Have you tried using a dmnd database instead of BLAST? BLAST databases rely on mmap which often does not work well together with certain storage types.

kevfly16 commented 2 years ago

I just tried using a dmnd database and it seems to work now. I did some research on FUSE and mmap, and it does seem that there may be some issues. I saw here that using a private flag for mmap can help make FUSE compatible. Is that possible to implement within this project?

Separately, when I use the diamond view command on the output from the run, I'm getting an Input/output error. Does this similarly have something to do with using FUSE and mmap?

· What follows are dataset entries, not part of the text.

-- ==== Sys2Proof/Machine/Events.lean ====
section
/-! DEFINITION. The Sorting Office and its stopwatches (14_sorting_office.md, R477-R491, R499-R509), task starts and
wakes of the cores (R342-R344). -/

namespace Sys2Proof.Machine

open Sys2Proof

/-! ### Wiring (R477, R478) -/

/-- The bit of EVF_CHENk.EN that enables producer p in channel k; none where p is no candidate. -/
def chenBit (p k : Nat) : Option Nat :=
  let m := (p % 32 + 32 - k) % 32
  if m % 8 = 0 then some (4 * (m / 8) + p / 32) else none

/-- Producer p is enabled in channel k. -/
def State.enabledIn (s : State) (p k : Nat) : Bool :=
  match chenBit p k with
  | some i => s.fbit (F.EVF_CHEN_EN k) i
  | none => false

/-- The i-th channel of task u. -/
def taskChan (u i : Nat) : Nat := (u + 9 * i) % 32

/-- Channels that task u has enabled. -/
def State.taskChans (s : State) (u : Nat) : List Nat :=
  ((List.range 4).filter fun i => s.fbit (F.EVF_TASK_EN u) i).map (taskChan u)

/-! ### Taint (R61, R488) -/

/-- The channels an input code of a sorter selects. -/
def State.sortChans (s : State) (n : Nat) : List Nat :=
  [s.fld (F.EVF_SORT0_SELA n), s.fld (F.EVF_SORT0_SELB n), s.fld (F.EVF_SORT0_SELC n)].filter (· < 32)

/-- A producer is sealed, given the tainted channels. -/
def State.sealedProducer (s : State) (taint : List Nat) (p : Nat) : Bool :=
  if 111 ≤ p ∧ p ≤ 114 then s.portSealed (s.cmpPort (p - 111))
  else if 64 ≤ p ∧ p ≤ 79 then (s.sortChans (p - 64)).any taint.contains
  else false

/-- The tainted channels: those on which a sealed producer is enabled; taint passes through at most 16 sorters. -/
def State.tainted (s : State) : List Nat :=
  iter (fun t => (List.range 32).filter fun k =>
    ((List.range 20).map fun i => if i < 16 then 64 + i else 95 + i).any fun p => s.enabledIn p k && s.sealedProducer t p) 17 []

/-- The restricted tasks of Table EVF-2. -/
def restricted (u : Nat) : Bool :=
  (decide (25 ≤ u) && decide (u ≤ 31)) || (decide (83 ≤ u) && decide (u ≤ 90)) || (decide (104 ≤ u) && decide (u ≤ 119))

/-- A restricted task has a tainted channel enabled. -/
def State.badRoute (s : State) : Bool :=
  let t := s.tainted
  (List.range 160).any fun u => restricted u && (s.taskChans u).any t.contains

/-- A write that R61 and R488 refuse as a whole where it would leave a tainted channel enabled in a restricted task. -/
def State.routeWrite (s t : State) : State :=
  if t.badRoute then (s.violate.setFld F.SEAL_STATUS_ROUTE 1).incFld F.SEAL_EGRCNT2_GPIO 1 else t

/-! ### Busy tasks (R483, R484, Table EVF-2) -/

/-- The tile of an EVT_TILE_BCHK task. -/
def bchkTile (u : Nat) : Nat := if u < 128 then u - 120 else u - 128

/-- A task whose consumer lies in another clock domain: it stays busy until the consumer's acknowledgement has crossed back
(R484, Table CLK-1). -/
def crosses (u : Nat) : Bool :=
  decide (u < 25) || u == 30 || u == 31 || (decide (32 ≤ u) && decide (u < 48)) || (decide (83 ≤ u) && decide (u ≤ 94)) ||
  (decide (120 ≤ u) && decide (u < 128)) || decide (136 ≤ u)

/-- The domain of a task's consumer. -/
def taskDom (u : Nat) : Nat :=
  if u < 20 then coreDom (u / 4)
  else if u < 25 then coreDom (u - 20)
  else if u < 30 then 3
  else if u < 32 then 4
  else if u < 48 then domCL ((u - 32) / 4)
  else if u < 72 then 0
  else if u < 83 then 6
  else if u < 91 then 5
  else if u < 95 then domCL (u - 91)
  else if u < 104 then 0
  else if u < 120 then 6
  else if u < 128 ∨ 136 ≤ u then domTQ (bchkTile u)
  else 0

/-- A core is halted, or a halt waits for it (R754). -/
def State.haltBusy (s : State) (k : Nat) : Bool := (s.core k).run == .halt || (s.core k).haltWait

/-- The buffer of EVT_LNK_CMD[n] (R602). -/
def State.evBuf (s : State) (n : Nat) : Nat := bitsOf (s.fld F.LNK_EVCFG_BUF0_BUF3) (4 * n) 4

/-- The buffer of EVT_WIR_TX[n] (R673). -/
def State.evWir (s : State) (n : Nat) : Nat := if n = 0 then s.fld F.WIR_EVCFG_BUF0 else s.fld F.WIR_EVCFG_BUF1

diamond view \ -a /mnt/s3fs/.../out.daa \ --top 5 \ --out /mnt/s3fs/.../out.ur100 \ --outfmt 6 qseqid sseqid pident length mismatch gapopen qstart qend sstart send evalue bitscore ppos qframe score salltitles diamond v2.0.13.151 (C) Max Planck Society for the Advancement of Science Documentation, support and updates available at http://www.diamondsearch.org Please cite: http://dx.doi.org/10.1038/s41592-021-01101-x Nature Methods (2021)

CPU threads: 16

Loading subject IDs... [16.661s] Scoring parameters: (Matrix=blosum62 Lambda=0.267 K=0.041 Penalties=11/1) DB sequences = 34281384 DB sequences used = 4257343 DB letters = 15925806162 Percentage range of top alignment score to report hits: 5 Generating output... Input/output error Error writing file /mnt/s3fs/.../out.ur100 terminate called after throwing an instance of 'File_write_exception' what(): Error writing file /mnt/s3fs/.../out.ur100 Aborted

bbuchfink commented 2 years ago

I just tried using a dmnd database and it seems to work now. I did some research on FUSE and mmap, and it does seem that there may be some issues. I saw here that using a private flag for mmap can help make FUSE compatible. Is that possible to implement within this project?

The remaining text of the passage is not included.